Collected data:
◇ ◇ ◇ ◇

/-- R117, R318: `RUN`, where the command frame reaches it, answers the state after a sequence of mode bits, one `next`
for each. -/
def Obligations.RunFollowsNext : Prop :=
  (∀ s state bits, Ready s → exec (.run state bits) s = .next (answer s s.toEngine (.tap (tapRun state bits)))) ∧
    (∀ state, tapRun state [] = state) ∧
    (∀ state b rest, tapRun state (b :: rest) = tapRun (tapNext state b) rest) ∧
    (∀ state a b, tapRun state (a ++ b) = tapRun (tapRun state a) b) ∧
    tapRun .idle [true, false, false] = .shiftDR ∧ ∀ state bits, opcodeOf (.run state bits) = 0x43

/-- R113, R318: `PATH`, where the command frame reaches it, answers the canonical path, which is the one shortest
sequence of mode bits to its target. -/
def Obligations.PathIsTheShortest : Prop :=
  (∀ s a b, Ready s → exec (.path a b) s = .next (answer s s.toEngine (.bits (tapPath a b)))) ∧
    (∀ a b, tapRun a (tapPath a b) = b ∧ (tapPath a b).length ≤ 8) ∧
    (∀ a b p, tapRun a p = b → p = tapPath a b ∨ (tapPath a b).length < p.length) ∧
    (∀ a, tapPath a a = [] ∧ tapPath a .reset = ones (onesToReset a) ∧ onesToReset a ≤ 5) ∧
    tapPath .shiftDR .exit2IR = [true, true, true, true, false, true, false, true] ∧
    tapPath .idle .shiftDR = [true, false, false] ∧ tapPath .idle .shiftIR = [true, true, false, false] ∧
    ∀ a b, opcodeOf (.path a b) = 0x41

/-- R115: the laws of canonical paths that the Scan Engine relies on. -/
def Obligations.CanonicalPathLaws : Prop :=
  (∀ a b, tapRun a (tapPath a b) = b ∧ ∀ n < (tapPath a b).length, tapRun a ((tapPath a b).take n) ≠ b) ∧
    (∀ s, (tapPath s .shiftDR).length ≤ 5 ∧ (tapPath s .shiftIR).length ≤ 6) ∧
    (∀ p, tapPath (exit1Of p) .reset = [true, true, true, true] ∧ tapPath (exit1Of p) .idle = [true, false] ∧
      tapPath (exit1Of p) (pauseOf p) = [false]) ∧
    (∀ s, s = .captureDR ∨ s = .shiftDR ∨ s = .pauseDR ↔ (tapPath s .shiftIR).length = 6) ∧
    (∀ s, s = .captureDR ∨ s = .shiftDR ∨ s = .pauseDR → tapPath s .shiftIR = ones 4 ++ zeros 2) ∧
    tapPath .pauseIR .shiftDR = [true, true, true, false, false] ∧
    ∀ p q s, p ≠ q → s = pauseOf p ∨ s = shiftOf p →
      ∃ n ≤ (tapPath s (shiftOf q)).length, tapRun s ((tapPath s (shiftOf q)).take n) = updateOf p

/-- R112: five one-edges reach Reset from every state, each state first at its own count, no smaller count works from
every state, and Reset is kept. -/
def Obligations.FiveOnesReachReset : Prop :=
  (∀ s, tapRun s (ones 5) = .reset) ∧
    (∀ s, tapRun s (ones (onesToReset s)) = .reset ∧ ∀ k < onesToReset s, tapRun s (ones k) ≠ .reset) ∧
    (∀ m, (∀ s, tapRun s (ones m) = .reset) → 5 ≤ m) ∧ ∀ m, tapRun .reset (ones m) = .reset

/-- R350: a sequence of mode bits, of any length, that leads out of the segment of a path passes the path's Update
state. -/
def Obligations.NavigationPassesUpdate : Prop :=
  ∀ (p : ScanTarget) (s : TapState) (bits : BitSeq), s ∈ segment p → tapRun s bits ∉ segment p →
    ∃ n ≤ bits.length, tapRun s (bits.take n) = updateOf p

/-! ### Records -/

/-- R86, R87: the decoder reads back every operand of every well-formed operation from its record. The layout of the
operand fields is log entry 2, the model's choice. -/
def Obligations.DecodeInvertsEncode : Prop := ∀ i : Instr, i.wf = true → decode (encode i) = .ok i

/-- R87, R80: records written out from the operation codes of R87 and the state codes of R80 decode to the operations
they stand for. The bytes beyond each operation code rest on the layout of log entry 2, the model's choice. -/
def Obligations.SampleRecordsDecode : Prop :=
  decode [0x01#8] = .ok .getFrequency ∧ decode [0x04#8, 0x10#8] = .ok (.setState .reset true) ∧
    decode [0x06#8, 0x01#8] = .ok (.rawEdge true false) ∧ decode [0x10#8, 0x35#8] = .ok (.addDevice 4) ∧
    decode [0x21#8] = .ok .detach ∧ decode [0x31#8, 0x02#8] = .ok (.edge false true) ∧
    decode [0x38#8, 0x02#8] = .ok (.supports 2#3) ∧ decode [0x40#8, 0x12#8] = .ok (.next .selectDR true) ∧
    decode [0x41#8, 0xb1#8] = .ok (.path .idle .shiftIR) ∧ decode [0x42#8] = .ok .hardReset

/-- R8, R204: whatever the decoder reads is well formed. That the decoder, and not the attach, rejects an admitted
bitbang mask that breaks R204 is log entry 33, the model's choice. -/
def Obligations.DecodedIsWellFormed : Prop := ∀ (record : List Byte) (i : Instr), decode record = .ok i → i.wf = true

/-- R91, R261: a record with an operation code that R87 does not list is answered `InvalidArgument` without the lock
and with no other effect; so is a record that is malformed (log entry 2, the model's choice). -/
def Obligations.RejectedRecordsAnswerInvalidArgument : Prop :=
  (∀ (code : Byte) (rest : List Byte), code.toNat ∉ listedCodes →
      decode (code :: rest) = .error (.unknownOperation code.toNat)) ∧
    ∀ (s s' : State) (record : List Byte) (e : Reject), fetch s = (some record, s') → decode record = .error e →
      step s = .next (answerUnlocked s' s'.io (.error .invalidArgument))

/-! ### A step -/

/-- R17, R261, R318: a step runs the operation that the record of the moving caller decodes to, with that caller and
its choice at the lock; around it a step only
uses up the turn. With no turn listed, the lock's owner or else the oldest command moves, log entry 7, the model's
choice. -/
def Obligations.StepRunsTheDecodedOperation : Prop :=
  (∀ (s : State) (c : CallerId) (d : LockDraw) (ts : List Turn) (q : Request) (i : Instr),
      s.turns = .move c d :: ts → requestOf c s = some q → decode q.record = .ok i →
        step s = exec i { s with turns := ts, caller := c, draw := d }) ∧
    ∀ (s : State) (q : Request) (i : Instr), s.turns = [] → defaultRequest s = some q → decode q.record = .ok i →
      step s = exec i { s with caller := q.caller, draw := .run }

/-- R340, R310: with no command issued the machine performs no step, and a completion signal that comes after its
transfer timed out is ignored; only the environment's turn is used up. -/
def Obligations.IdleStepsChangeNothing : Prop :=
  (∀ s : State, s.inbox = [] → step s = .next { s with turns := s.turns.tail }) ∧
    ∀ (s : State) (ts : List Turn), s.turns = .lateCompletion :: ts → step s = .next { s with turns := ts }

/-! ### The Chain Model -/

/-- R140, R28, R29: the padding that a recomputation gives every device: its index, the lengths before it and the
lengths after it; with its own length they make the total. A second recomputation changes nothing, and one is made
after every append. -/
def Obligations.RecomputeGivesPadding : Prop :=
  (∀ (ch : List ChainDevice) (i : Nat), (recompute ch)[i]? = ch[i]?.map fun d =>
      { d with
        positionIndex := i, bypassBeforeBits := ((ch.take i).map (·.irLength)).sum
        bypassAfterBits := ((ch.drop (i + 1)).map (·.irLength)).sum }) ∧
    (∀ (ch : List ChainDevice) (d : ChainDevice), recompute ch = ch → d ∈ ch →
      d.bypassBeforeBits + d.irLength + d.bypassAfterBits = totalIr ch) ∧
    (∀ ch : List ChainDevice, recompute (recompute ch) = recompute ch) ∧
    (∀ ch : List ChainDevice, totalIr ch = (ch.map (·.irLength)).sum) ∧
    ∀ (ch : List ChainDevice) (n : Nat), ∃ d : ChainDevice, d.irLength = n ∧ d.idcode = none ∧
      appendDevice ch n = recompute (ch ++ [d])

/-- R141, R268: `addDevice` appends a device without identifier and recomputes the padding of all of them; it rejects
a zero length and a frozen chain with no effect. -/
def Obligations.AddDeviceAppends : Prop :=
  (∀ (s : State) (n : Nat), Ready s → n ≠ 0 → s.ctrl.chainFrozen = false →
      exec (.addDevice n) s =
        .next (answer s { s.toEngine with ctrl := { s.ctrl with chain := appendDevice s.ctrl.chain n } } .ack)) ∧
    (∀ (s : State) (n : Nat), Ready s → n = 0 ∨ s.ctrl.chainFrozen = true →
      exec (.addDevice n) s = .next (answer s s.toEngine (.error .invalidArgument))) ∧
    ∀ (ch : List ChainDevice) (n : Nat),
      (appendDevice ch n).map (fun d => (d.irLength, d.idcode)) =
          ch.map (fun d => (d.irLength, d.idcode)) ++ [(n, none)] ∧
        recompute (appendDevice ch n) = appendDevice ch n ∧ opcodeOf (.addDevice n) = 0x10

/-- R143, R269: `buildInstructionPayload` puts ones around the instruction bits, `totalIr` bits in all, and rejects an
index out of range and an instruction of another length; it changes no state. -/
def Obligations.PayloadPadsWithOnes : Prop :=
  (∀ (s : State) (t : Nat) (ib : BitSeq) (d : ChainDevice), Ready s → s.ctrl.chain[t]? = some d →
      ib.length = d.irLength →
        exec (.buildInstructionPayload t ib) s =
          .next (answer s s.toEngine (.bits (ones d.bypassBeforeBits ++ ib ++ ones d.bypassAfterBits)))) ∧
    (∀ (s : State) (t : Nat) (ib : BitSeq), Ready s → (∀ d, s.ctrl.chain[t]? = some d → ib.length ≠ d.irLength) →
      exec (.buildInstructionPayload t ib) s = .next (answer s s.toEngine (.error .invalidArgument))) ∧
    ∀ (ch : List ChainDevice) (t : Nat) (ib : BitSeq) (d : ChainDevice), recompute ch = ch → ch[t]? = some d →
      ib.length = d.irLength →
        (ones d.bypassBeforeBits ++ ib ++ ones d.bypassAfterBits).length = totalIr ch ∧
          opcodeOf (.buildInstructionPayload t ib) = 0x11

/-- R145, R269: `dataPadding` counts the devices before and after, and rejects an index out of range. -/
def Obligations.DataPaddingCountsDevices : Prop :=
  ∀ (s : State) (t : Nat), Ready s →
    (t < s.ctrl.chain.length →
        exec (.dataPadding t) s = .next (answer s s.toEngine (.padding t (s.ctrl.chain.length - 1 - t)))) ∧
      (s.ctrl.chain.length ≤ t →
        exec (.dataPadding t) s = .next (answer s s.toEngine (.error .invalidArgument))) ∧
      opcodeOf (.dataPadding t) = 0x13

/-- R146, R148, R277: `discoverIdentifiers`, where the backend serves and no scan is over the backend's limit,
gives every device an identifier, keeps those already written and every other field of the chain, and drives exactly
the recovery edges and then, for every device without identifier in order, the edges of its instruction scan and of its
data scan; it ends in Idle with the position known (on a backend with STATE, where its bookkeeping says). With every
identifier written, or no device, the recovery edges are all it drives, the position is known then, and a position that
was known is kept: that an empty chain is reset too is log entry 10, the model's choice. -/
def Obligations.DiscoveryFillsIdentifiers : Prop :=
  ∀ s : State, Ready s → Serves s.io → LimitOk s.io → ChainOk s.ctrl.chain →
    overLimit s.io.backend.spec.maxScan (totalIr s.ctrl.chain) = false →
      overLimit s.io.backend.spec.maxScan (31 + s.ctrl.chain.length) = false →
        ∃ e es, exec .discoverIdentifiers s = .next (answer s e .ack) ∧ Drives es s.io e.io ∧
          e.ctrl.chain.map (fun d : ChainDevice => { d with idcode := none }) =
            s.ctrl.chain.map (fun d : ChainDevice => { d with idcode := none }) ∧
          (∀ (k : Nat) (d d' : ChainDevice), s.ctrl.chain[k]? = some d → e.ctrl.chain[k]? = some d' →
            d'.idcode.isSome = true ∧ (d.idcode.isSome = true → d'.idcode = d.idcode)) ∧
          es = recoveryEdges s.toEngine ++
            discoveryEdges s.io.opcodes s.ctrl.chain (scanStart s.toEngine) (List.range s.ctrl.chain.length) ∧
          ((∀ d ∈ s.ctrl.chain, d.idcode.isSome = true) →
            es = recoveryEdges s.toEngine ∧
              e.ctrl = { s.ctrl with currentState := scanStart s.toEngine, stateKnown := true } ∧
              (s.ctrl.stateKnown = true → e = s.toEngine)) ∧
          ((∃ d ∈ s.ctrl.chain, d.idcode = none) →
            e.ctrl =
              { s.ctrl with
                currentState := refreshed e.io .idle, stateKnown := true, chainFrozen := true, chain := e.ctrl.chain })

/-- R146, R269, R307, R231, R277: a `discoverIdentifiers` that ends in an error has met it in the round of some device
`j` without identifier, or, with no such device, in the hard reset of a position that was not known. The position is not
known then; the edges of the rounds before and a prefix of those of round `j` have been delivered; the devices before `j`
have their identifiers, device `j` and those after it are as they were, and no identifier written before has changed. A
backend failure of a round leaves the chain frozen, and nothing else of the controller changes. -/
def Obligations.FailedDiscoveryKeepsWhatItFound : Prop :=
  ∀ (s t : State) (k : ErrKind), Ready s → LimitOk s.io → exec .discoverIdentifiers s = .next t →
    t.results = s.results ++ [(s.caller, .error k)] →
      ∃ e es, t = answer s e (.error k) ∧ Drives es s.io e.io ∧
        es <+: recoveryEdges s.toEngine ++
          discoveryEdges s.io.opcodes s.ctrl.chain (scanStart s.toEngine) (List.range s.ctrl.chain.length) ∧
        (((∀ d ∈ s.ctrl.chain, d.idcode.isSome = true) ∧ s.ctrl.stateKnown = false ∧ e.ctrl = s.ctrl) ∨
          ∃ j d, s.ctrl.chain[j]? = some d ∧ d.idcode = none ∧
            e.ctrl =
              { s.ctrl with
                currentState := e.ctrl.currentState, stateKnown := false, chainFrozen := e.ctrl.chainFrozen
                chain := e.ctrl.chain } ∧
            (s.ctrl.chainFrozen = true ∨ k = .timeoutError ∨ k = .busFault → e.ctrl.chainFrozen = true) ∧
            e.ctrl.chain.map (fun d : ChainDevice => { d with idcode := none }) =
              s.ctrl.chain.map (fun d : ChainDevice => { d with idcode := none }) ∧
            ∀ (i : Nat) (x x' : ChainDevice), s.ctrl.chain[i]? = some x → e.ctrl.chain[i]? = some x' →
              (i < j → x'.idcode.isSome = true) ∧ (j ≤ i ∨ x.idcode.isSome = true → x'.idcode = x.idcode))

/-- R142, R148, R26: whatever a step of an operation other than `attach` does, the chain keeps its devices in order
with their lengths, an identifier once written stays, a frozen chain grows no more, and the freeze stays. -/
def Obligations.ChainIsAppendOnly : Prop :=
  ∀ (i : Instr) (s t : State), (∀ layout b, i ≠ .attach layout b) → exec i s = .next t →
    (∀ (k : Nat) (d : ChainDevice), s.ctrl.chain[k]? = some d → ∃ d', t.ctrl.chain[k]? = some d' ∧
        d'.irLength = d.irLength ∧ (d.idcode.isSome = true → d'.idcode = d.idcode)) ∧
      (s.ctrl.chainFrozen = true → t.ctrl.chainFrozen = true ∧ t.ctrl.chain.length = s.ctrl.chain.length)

◇ ◇ ◇ ◇

Above are the entries. Quote exactly the lines from the one bearing "s.turns = .move" through the one bearing "Chain Model -/".

THE ANSWER:
      s.turns = .move c d :: ts → requestOf c s = some q → decode q.record = .ok i →
        step s = exec i { s with turns := ts, caller := c, draw := d }) ∧
    ∀ (s : State) (q : Request) (i : Instr), s.turns = [] → defaultRequest s = some q → decode q.record = .ok i →
      step s = exec i { s with caller := q.caller, draw := .run }

/-- R340, R310: with no command issued the machine performs no step, and a completion signal that comes after its
transfer timed out is ignored; only the environment's turn is used up. -/
def Obligations.IdleStepsChangeNothing : Prop :=
  (∀ s : State, s.inbox = [] → step s = .next { s with turns := s.turns.tail }) ∧
    ∀ (s : State) (ts : List Turn), s.turns = .lateCompletion :: ts → step s = .next { s with turns := ts }

/-! ### The Chain Model -/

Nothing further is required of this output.